Mr Rawlings denied any wrongdoing and said he "immediately declared the issue" to the council, but he was dismissed.

A second executive member, Sam Lisle, then resigned his place on the executive in response, citing irreconcilable differences with Mr Carr.

In a statement, Mr Carr said: "I stand by every decision I have made as leader of the council and I believe those decisions will be vindicated in due course.

"I have the support of a substantial number of the Conservative group, my conscience is clear and, most importantly, my integrity remains intact."

A full council meeting takes place on 22 February.

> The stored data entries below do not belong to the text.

-- ==== Sys2Proof/Machine/Regs.lean ====
section
/-! DEFINITION. The register map: every register of the 16 MiB window, its address, its fields with their
access codes (R7) and its reset value, from the chapter "Register index" (R433 to R451) and from the field
tables of the chapter that each register's docstring names. The names are the manual's own. -/
namespace Sys2Proof.Machine

/-- The access codes of R7; `rsv` marks a reserved field (R9). -/
inductive Acc where
  | ro | rw | wo | w1c | w1s | rc | rsv
  deriving DecidableEq, Repr

/-- A field of a register: its lowest bit and its width in bits. -/
structure Fld where
  lo : Nat
  width : Nat
  deriving DecidableEq, Repr

/-- One row of a field table. -/
structure FieldRow where
  lo : Nat
  width : Nat
  acc : Acc
  deriving DecidableEq, Repr

/-- One row of the register index. Instance (i, j) lies at `base + s1 * i + s2 * j`. -/
structure RegRow where
  base : Nat
  s1 : Nat
  n1 : Nat
  s2 : Nat
  n2 : Nat
  reset : Nat → Nat → Nat
  fields : List FieldRow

Gemma Dillon, BBC Radio York political reporter

Former Lord Mayor Cllr Gillies is the third leader the Conservatives have had in York since 2015. Councillor Chris Steward, who preceded David Carr, stood down in 2016 for health reasons.

The city is run by a coalition of Conservatives and Liberal Democrats, so it remains to be seen if this turbulent time will affect that relationship.

With elections around the corner next year in York and the annual budget due out, Cllr Gillies will be hoping to ease the rifts within his party.

He voted against the council's controversial local plan last week, so it is unclear how easy that task will be.